==== PROVIDED MATERIAL ====

/-! ## `State.setF` -/

@[simp] theorem State.setF_phase (s : State) (k lo n v : Nat) : (s.setF k lo n v).phase = s.phase := rfl
@[simp] theorem State.setF_wide (s : State) (k lo n v : Nat) : (s.setF k lo n v).wide = s.wide := rfl
@[simp] theorem State.setF_com (s : State) (k lo n v : Nat) : (s.setF k lo n v).com = s.com := rfl
@[simp] theorem State.setF_mem (s : State) (k lo n v : Nat) : (s.setF k lo n v).mem = s.mem := rfl
@[simp] theorem State.setF_codes (s : State) (k lo n v : Nat) : (s.setF k lo n v).codes = s.codes := rfl
@[simp] theorem State.setF_host (s : State) (k lo n v : Nat) : (s.setF k lo n v).host = s.host := rfl
@[simp] theorem State.setF_posted (s : State) (k lo n v : Nat) : (s.setF k lo n v).posted = s.posted := rfl
@[simp] theorem State.setF_readData (s : State) (k lo n v : Nat) : (s.setF k lo n v).readData = s.readData := rfl
@[simp] theorem State.setF_readPoison (s : State) (k lo n v : Nat) : (s.setF k lo n v).readPoison = s.readPoison := rfl
@[simp] theorem State.setF_foy (s : State) (k lo n v : Nat) : (s.setF k lo n v).foy = s.foy := rfl
@[simp] theorem State.setF_err (s : State) (k lo n v : Nat) : (s.setF k lo n v).err = s.err := rfl
@[simp] theorem State.setF_bell (s : State) (k lo n v : Nat) : (s.setF k lo n v).bell = s.bell := rfl
@[simp] theorem State.setF_heads (s : State) (k lo n v : Nat) : (s.setF k lo n v).heads = s.heads := rfl
@[simp] theorem State.setF_ports (s : State) (k lo n v : Nat) : (s.setF k lo n v).ports = s.ports := rfl
@[simp] theorem State.setF_gl (s : State) (k lo n v : Nat) : (s.setF k lo n v).gl = s.gl := rfl
@[simp] theorem State.setF_dwt (s : State) (k lo n v : Nat) : (s.setF k lo n v).dwt = s.dwt := rfl
@[simp] theorem State.setF_caps (s : State) (k lo n v : Nat) : (s.setF k lo n v).caps = s.caps := rfl
@[simp] theorem State.setF_psq (s : State) (k lo n v : Nat) : (s.setF k lo n v).psq = s.psq := rfl
@[simp] theorem State.setF_slotTab (s : State) (k lo n v : Nat) : (s.setF k lo n v).slotTab = s.slotTab := rfl
@[simp] theorem State.setF_mus (s : State) (k lo n v : Nat) : (s.setF k lo n v).mus = s.mus := rfl
@[simp] theorem State.setF_rect (s : State) (k lo n v : Nat) : (s.setF k lo n v).rect = s.rect := rfl
@[simp] theorem State.setF_cores (s : State) (k lo n v : Nat) : (s.setF k lo n v).cores = s.cores := rfl
@[simp] theorem State.setF_att (s : State) (k lo n v : Nat) : (s.setF k lo n v).att = s.att := rfl
@[simp] theorem State.setF_chm (s : State) (k lo n v : Nat) : (s.setF k lo n v).chm = s.chm := rfl
@[simp] theorem State.setF_hal (s : State) (k lo n v : Nat) : (s.setF k lo n v).hal = s.hal := rfl
@[simp] theorem State.setF_tap (s : State) (k lo n v : Nat) : (s.setF k lo n v).tap = s.tap := rfl
@[simp] theorem State.setF_test (s : State) (k lo n v : Nat) : (s.setF k lo n v).test = s.test := rfl
@[simp] theorem State.setF_pwrLow (s : State) (k lo n v : Nat) : (s.setF k lo n v).pwrLow = s.pwrLow := rfl
@[simp] theorem State.setF_free (s : State) (k lo n v : Nat) : (s.setF k lo n v).free = s.free := rfl
@[simp] theorem State.setF_pending (s : State) (k lo n v : Nat) : (s.setF k lo n v).pending = s.pending := rfl

/-! ## `State.setB` -/

@[simp] theorem State.setB_phase (s : State) (k i : Nat) (b : Bool) : (s.setB k i b).phase = s.phase := rfl
@[simp] theorem State.setB_wide (s : State) (k i : Nat) (b : Bool) : (s.setB k i b).wide = s.wide := rfl
@[simp] theorem State.setB_com (s : State) (k i : Nat) (b : Bool) : (s.setB k i b).com = s.com := rfl
@[simp] theorem State.setB_mem (s : State) (k i : Nat) (b : Bool) : (s.setB k i b).mem = s.mem := rfl
@[simp] theorem State.setB_codes (s : State) (k i : Nat) (b : Bool) : (s.setB k i b).codes = s.codes := rfl
@[simp] theorem State.setB_host (s : State) (k i : Nat) (b : Bool) : (s.setB k i b).host = s.host := rfl
@[simp] theorem State.setB_posted (s : State) (k i : Nat) (b : Bool) : (s.setB k i b).posted = s.posted := rfl
@[simp] theorem State.setB_readData (s : State) (k i : Nat) (b : Bool) : (s.setB k i b).readData = s.readData := rfl
@[simp] theorem State.setB_readPoison (s : State) (k i : Nat) (b : Bool) : (s.setB k i b).readPoison = s.readPoison := rfl
@[simp] theorem State.setB_foy (s : State) (k i : Nat) (b : Bool) : (s.setB k i b).foy = s.foy := rfl
@[simp] theorem State.setB_err (s : State) (k i : Nat) (b : Bool) : (s.setB k i b).err = s.err := rfl
@[simp] theorem State.setB_bell (s : State) (k i : Nat) (b : Bool) : (s.setB k i b).bell = s.bell := rfl
@[simp] theorem State.setB_heads (s : State) (k i : Nat) (b : Bool) : (s.setB k i b).heads = s.heads := rfl
@[simp] theorem State.setB_ports (s : State) (k i : Nat) (b : Bool) : (s.setB k i b).ports = s.ports := rfl
@[simp] theorem State.setB_gl (s : State) (k i : Nat) (b : Bool) : (s.setB k i b).gl = s.gl := rfl
@[simp] theorem State.setB_dwt (s : State) (k i : Nat) (b : Bool) : (s.setB k i b).dwt = s.dwt := rfl
@[simp] theorem State.setB_caps (s : State) (k i : Nat) (b : Bool) : (s.setB k i b).caps = s.caps := rfl
@[simp] theorem State.setB_psq (s : State) (k i : Nat) (b : Bool) : (s.setB k i b).psq = s.psq := rfl
@[simp] theorem State.setB_slotTab (s : State) (k i : Nat) (b : Bool) : (s.setB k i b).slotTab = s.slotTab := rfl
@[simp] theorem State.setB_mus (s : State) (k i : Nat) (b : Bool) : (s.setB k i b).mus = s.mus := rfl
@[simp] theorem State.setB_rect (s : State) (k i : Nat) (b : Bool) : (s.setB k i b).rect = s.rect := rfl
@[simp] theorem State.setB_cores (s : State) (k i : Nat) (b : Bool) : (s.setB k i b).cores = s.cores := rfl
@[simp] theorem State.setB_att (s : State) (k i : Nat) (b : Bool) : (s.setB k i b).att = s.att := rfl
@[simp] theorem State.setB_chm (s : State) (k i : Nat) (b : Bool) : (s.setB k i b).chm = s.chm := rfl
@[simp] theorem State.setB_hal (s : State) (k i : Nat) (b : Bool) : (s.setB k i b).hal = s.hal := rfl
@[simp] theorem State.setB_tap (s : State) (k i : Nat) (b : Bool) : (s.setB k i b).tap = s.tap := rfl
@[simp] theorem State.setB_test (s : State) (k i : Nat) (b : Bool) : (s.setB k i b).test = s.test := rfl
@[simp] theorem State.setB_pwrLow (s : State) (k i : Nat) (b : Bool) : (s.setB k i b).pwrLow = s.pwrLow := rfl
@[simp] theorem State.setB_free (s : State) (k i : Nat) (b : Bool) : (s.setB k i b).free = s.free := rfl
@[simp] theorem State.setB_pending (s : State) (k i : Nat) (b : Bool) : (s.setB k i b).pending = s.pending := rfl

====

**EXERCISE OBJECTIVE**
The data above should be reproduced in full, word for word.

**ANSWER AREA**
/-! ## `State.setF` -/

@[simp] theorem State.setF_phase (s : State) (k lo n v : Nat) : (s.setF k lo n v).phase = s.phase := rfl
@[simp] theorem State.setF_wide (s : State) (k lo n v : Nat) : (s.setF k lo n v).wide = s.wide := rfl
@[simp] theorem State.setF_com (s : State) (k lo n v : Nat) : (s.setF k lo n v).com = s.com := rfl
@[simp] theorem State.setF_mem (s : State) (k lo n v : Nat) : (s.setF k lo n v).mem = s.mem := rfl
@[simp] theorem State.setF_codes (s : State) (k lo n v : Nat) : (s.setF k lo n v).codes = s.codes := rfl
@[simp] theorem State.setF_host (s : State) (k lo n v : Nat) : (s.setF k lo n v).host = s.host := rfl
@[simp] theorem State.setF_posted (s : State) (k lo n v : Nat) : (s.setF k lo n v).posted = s.posted := rfl
@[simp] theorem State.setF_readData (s : State) (k lo n v : Nat) : (s.setF k lo n v).readData = s.readData := rfl
@[simp] theorem State.setF_readPoison (s : State) (k lo n v : Nat) : (s.setF k lo n v).readPoison = s.readPoison := rfl
@[simp] theorem State.setF_foy (s : State) (k lo n v : Nat) : (s.setF k lo n v).foy = s.foy := rfl
@[simp] theorem State.setF_err (s : State) (k lo n v : Nat) : (s.setF k lo n v).err = s.err := rfl
@[simp] theorem State.setF_bell (s : State) (k lo n v : Nat) : (s.setF k lo n v).bell = s.bell := rfl
@[simp] theorem State.setF_heads (s : State) (k lo n v : Nat) : (s.setF k lo n v).heads = s.heads := rfl
@[simp] theorem State.setF_ports (s : State) (k lo n v : Nat) : (s.setF k lo n v).ports = s.ports := rfl
@[simp] theorem State.setF_gl (s : State) (k lo n v : Nat) : (s.setF k lo n v).gl = s.gl := rfl
@[simp] theorem State.setF_dwt (s : State) (k lo n v : Nat) : (s.setF k lo n v).dwt = s.dwt := rfl
@[simp] theorem State.setF_caps (s : State) (k lo n v : Nat) : (s.setF k lo n v).caps = s.caps := rfl
@[simp] theorem State.setF_psq (s : State) (k lo n v : Nat) : (s.setF k lo n v).psq = s.psq := rfl
@[simp] theorem State.setF_slotTab (s : State) (k lo n v : Nat) : (s.setF k lo n v).slotTab = s.slotTab := rfl
@[simp] theorem State.setF_mus (s : State) (k lo n v : Nat) : (s.setF k lo n v).mus = s.mus := rfl
@[simp] theorem State.setF_rect (s : State) (k lo n v : Nat) : (s.setF k lo n v).rect = s.rect := rfl
@[simp] theorem State.setF_cores (s : State) (k lo n v : Nat) : (s.setF k lo n v).cores = s.cores := rfl
@[simp] theorem State.setF_att (s : State) (k lo n v : Nat) : (s.setF k lo n v).att = s.att := rfl
@[simp] theorem State.setF_chm (s : State) (k lo n v : Nat) : (s.setF k lo n v).chm = s.chm := rfl
@[simp] theorem State.setF_hal (s : State) (k lo n v : Nat) : (s.setF k lo n v).hal = s.hal := rfl
@[simp] theorem State.setF_tap (s : State) (k lo n v : Nat) : (s.setF k lo n v).tap = s.tap := rfl
@[simp] theorem State.setF_test (s : State) (k lo n v : Nat) : (s.setF k lo n v).test = s.test := rfl
@[simp] theorem State.setF_pwrLow (s : State) (k lo n v : Nat) : (s.setF k lo n v).pwrLow = s.pwrLow := rfl
@[simp] theorem State.setF_free (s : State) (k lo n v : Nat) : (s.setF k lo n v).free = s.free := rfl
@[simp] theorem State.setF_pending (s : State) (k lo n v : Nat) : (s.setF k lo n v).pending = s.pending := rfl

/-! ## `State.setB` -/

@[simp] theorem State.setB_phase (s : State) (k i : Nat) (b : Bool) : (s.setB k i b).phase = s.phase := rfl
@[simp] theorem State.setB_wide (s : State) (k i : Nat) (b : Bool) : (s.setB k i b).wide = s.wide := rfl
@[simp] theorem State.setB_com (s : State) (k i : Nat) (b : Bool) : (s.setB k i b).com = s.com := rfl
@[simp] theorem State.setB_mem (s : State) (k i : Nat) (b : Bool) : (s.setB k i b).mem = s.mem := rfl
@[simp] theorem State.setB_codes (s : State) (k i : Nat) (b : Bool) : (s.setB k i b).codes = s.codes := rfl
@[simp] theorem State.setB_host (s : State) (k i : Nat) (b : Bool) : (s.setB k i b).host = s.host := rfl
@[simp] theorem State.setB_posted (s : State) (k i : Nat) (b : Bool) : (s.setB k i b).posted = s.posted := rfl
@[simp] theorem State.setB_readData (s : State) (k i : Nat) (b : Bool) : (s.setB k i b).readData = s.readData := rfl
@[simp] theorem State.setB_readPoison (s : State) (k i : Nat) (b : Bool) : (s.setB k i b).readPoison = s.readPoison := rfl
@[simp] theorem State.setB_foy (s : State) (k i : Nat) (b : Bool) : (s.setB k i b).foy = s.foy := rfl
@[simp] theorem State.setB_err (s : State) (k i : Nat) (b : Bool) : (s.setB k i b).err = s.err := rfl
@[simp] theorem State.setB_bell (s : State) (k i : Nat) (b : Bool) : (s.setB k i b).bell = s.bell := rfl
@[simp] theorem State.setB_heads (s : State) (k i : Nat) (b : Bool) : (s.setB k i b).heads = s.heads := rfl
@[simp] theorem State.setB_ports (s : State) (k i : Nat) (b : Bool) : (s.setB k i b).ports = s.ports := rfl
@[simp] theorem State.setB_gl (s : State) (k i : Nat) (b : Bool) : (s.setB k i b).gl = s.gl := rfl
@[simp] theorem State.setB_dwt (s : State) (k i : Nat) (b : Bool) : (s.setB k i b).dwt = s.dwt := rfl
@[simp] theorem State.setB_caps (s : State) (k i : Nat) (b : Bool) : (s.setB k i b).caps = s.caps := rfl
@[simp] theorem State.setB_psq (s : State) (k i : Nat) (b : Bool) : (s.setB k i b).psq = s.psq := rfl
@[simp] theorem State.setB_slotTab (s : State) (k i : Nat) (b : Bool) : (s.setB k i b).slotTab = s.slotTab := rfl
@[simp] theorem State.setB_mus (s : State) (k i : Nat) (b : Bool) : (s.setB k i b).mus = s.mus := rfl
@[simp] theorem State.setB_rect (s : State) (k i : Nat) (b : Bool) : (s.setB k i b).rect = s.rect := rfl
@[simp] theorem State.setB_cores (s : State) (k i : Nat) (b : Bool) : (s.setB k i b).cores = s.cores := rfl
@[simp] theorem State.setB_att (s : State) (k i : Nat) (b : Bool) : (s.setB k i b).att = s.att := rfl
@[simp] theorem State.setB_chm (s : State) (k i : Nat) (b : Bool) : (s.setB k i b).chm = s.chm := rfl
@[simp] theorem State.setB_hal (s : State) (k i : Nat) (b : Bool) : (s.setB k i b).hal = s.hal := rfl
@[simp] theorem State.setB_tap (s : State) (k i : Nat) (b : Bool) : (s.setB k i b).tap = s.tap := rfl
@[simp] theorem State.setB_test (s : State) (k i : Nat) (b : Bool) : (s.setB k i b).test = s.test := rfl
@[simp] theorem State.setB_pwrLow (s : State) (k i : Nat) (b : Bool) : (s.setB k i b).pwrLow = s.pwrLow := rfl
@[simp] theorem State.setB_free (s : State) (k i : Nat) (b : Bool) : (s.setB k i b).free = s.free := rfl
@[simp] theorem State.setB_pending (s : State) (k i : Nat) (b : Bool) : (s.setB k i b).pending = s.pending := rfl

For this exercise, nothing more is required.